[Guest post by Aaron Worthing; if you have tips, please send them here.]
Mind you, he is not fool enough to call it “smart regulation” because it sounds too much like “smart diplomacy. But that is what it is and he all but calls it that. From his op-ed today:
From child labor laws to the Clean Air Act to our most recent strictures against hidden fees and penalties by credit card companies, we have, from time to time, embraced common sense rules of the road that strengthen our country without unduly interfering with the pursuit of progress and the growth of our economy.
Sometimes, those rules have gotten out of balance, placing unreasonable burdens on business—burdens that have stifled innovation and have had a chilling effect on growth and jobs. At other times, we have failed to meet our basic responsibility to protect the public interest, leading to disastrous consequences. Such was the case in the run-up to the financial crisis from which we are still recovering. There, a lack of proper oversight and transparency nearly led to the collapse of the financial markets and a full-scale Depression.
Over the past two years, the goal of my administration has been to strike the right balance. And today, I am signing an executive order that makes clear that this is the operating principle of our government.
This order requires that federal agencies ensure that regulations protect our safety, health and environment while promoting economic growth. And it orders a government-wide review of the rules already on the books to remove outdated regulations that stifle job creation and make our economy less competitive. It’s a review that will help bring order to regulations that have become a patchwork of overlapping rules, the result of tinkering by administrations and legislators of both parties and the influence of special interests in Washington over decades.
Yeah, that sounds good in theory. But bear in mind, this is the same administration that advocated an interpretation of the law that declared pretty much everyone to be a creditor, requiring everyone—employees, contractors, corporations, etc.—to form plans for catching identity theft. But hey, maybe he just didn’t know what was happening. Maybe he is just a really sh-tty administrator. But even when he discusses what he envisions with simple examples, a chill runs down my back:
Where necessary, we won’t shy away from addressing obvious gaps: new safety rules for infant formula; procedures to stop preventable infections in hospitals; efforts to target chronic violators of workplace safety laws.
That all sounds nice, but particularly in the bolded example I am creeped out. I work for a health care company. You don’t think we work really hard to prevent the spread of infection? Of course we do. Now the main reason we do is is because our company is filled with people who really are dedicated to improving the health of our patients. This is not just a job to them, but a profession. But even if you are skeptical of moral influence, we have another reason for doing so: because if we don’t then we can be held liable. So federal regulations requiring certain procedures to be followed will be at best a waste of time—every company that wants to avoid an avalanche of lawsuits is already doing that—and at worst will introduce inappropriate rigidity into the system. All of which seems to contradict this later assurance:
As the executive order I am signing makes clear, we are seeking more affordable, less intrusive means to achieve the same ends—giving careful consideration to benefits and costs.
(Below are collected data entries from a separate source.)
-- ==== Sys2Proof/Config.lean ====
section
/-! DEFINITION. What is fixed for the block: the implementation parameters of spec/00_scope.md R7, the read-only preset
table `PRESET` of spec/10_state.md R30, and the values the spec leaves open, as opaque constants. -/

namespace Sys2Proof.Config

/-- Default of the ring-buffer capacity `CAP` (R7, D14). The model carries `CAP` in `State.cap`, so that every
statement is about any capacity; log entry 5. -/
def capDefault : Nat := 67

/-- `GAP_NORMAL`, µs (R7). -/
def gapNormal : Nat := 5000

/-- `GAP_LONG`, µs (R7). -/
def gapLong : Nat := 100000

/-- `SYNC_UNITS_RX`, the divisor of the sync gap (R7, R201). -/
def syncUnitsRx : Nat := 31

/-- `MIN_EDGES_HANDOFF`, the least change count of a handoff (R7, R176). -/
def minEdgesHandoff : Nat := 21

/-- `MIN_INTERVALS_COMMIT`: a frame is committed only if its length exceeds this (R7, R208). -/
def minIntervalsCommit : Nat := 47

/-- `TOL_DEFAULT`, percent (R7). -/
def tolDefault : BitVec 8 := 60

/-- `RPT_MAX`, the saturation value of the repeat counter (R7, R39). -/
def rptMax : Nat := 255

/-- `TX_TIMING_TOL`, µs: OPEN in the spec (R7, D41), so a constant without a value; log entry 16. -/
opaque txTimingTol : Nat

/-- The level of a physical transmit line before the block's first pulse on it: the platform's, any value
(R321, spec/93_implementation_defined.md); log entry 17. -/
opaque lineBeforeFirstPulse : Pin → Level

/-- What `RES_RAWLEN` holds after the commit of a frame of 256 intervals or more, which its 8 bits cannot hold: the
spec states no value (R43 gives the width, R230 that the length fits at `CAP = 67`); log entry 6. -/
opaque rawLenTooLong : Nat → BitVec 8

/-- What `RES_BITLEN` holds after the commit of a frame of 256 bits or more, which its 8 bits cannot hold: the spec
states no value (R42); log entry 6. -/
opaque bitLenTooLong : Nat → BitVec 8

/-- Whether an empty burst with both an unsupported protocol and `REPEAT = 0` is named by event 4 (true) or event 10
(false): R282 orders the checks only as range, pin, empty burst; log entry 8. -/
opaque emptyBurstNamesProtocol : Bool

/-- A row of the preset table `PRESET`: six multipliers and a default pulse length in µs (R30). -/
structure Preset where
  zeroHigh : Nat
  zeroLow : Nat
  oneHigh : Nat
  oneLow : Nat
  syncHigh : Nat
  syncLow : Nat
  defaultPlen : BitVec 32
deriving DecidableEq, Repr

/-- The row of protocol id 1 (R30). -/
def preset1 : Preset :=
  { zeroHigh := 1, zeroLow := 3, oneHigh := 3, oneLow := 1, syncHigh := 1, syncLow := 31, defaultPlen := 350 }

/-- The row of protocol id 2 (R30). -/
def preset2 : Preset :=
  { zeroHigh := 1, zeroLow := 2, oneHigh := 2, oneLow := 1, syncHigh := 1, syncLow := 10, defaultPlen := 650 }

/-- `PRESET(id)`: a row for ids 1 and 2 and `NONE` for every other id (R30). -/
def preset (id : BitVec 16) : Option Preset :=
  if id = 1 then some preset1 else if id = 2 then some preset2 else none

end Sys2Proof.Config
end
Except that coming up with specific procedures, rather than a simple liability rule, is more intrusive, and is unlikely to further that end.
Oh, and he can’t possibly get through it all without an attempt to smother criticism with the label of incivility:
Despite a lot of heated rhetoric, our efforts over the past two years to modernize our regulations have led to smarter—and in some cases tougher—rules to protect our health, safety and environment.
(emphasis added) Oh, and notice he does use a phrase that is very close to “smart regulation”—“smarter… rules.” Of course there is nothing wrong with a regulatory regime that is actually smarter. The problem is that I have zero confidence that this will be the result.
But hey, Mr. President, why don’t you surprise me?
Btw, I don’t know who put this in, but at the bottom someone actually thought there were people stupid enough not to know who he was, so someone added:
Mr. Obama is president of the United States.
Thanks for the info, guys! But then again considering the state of knowledge in this country, we might be unsure if anyone, politicians included, know that.
Update: You can read the executive order, here. This is a parody, right? Maybe the guys at the Onion?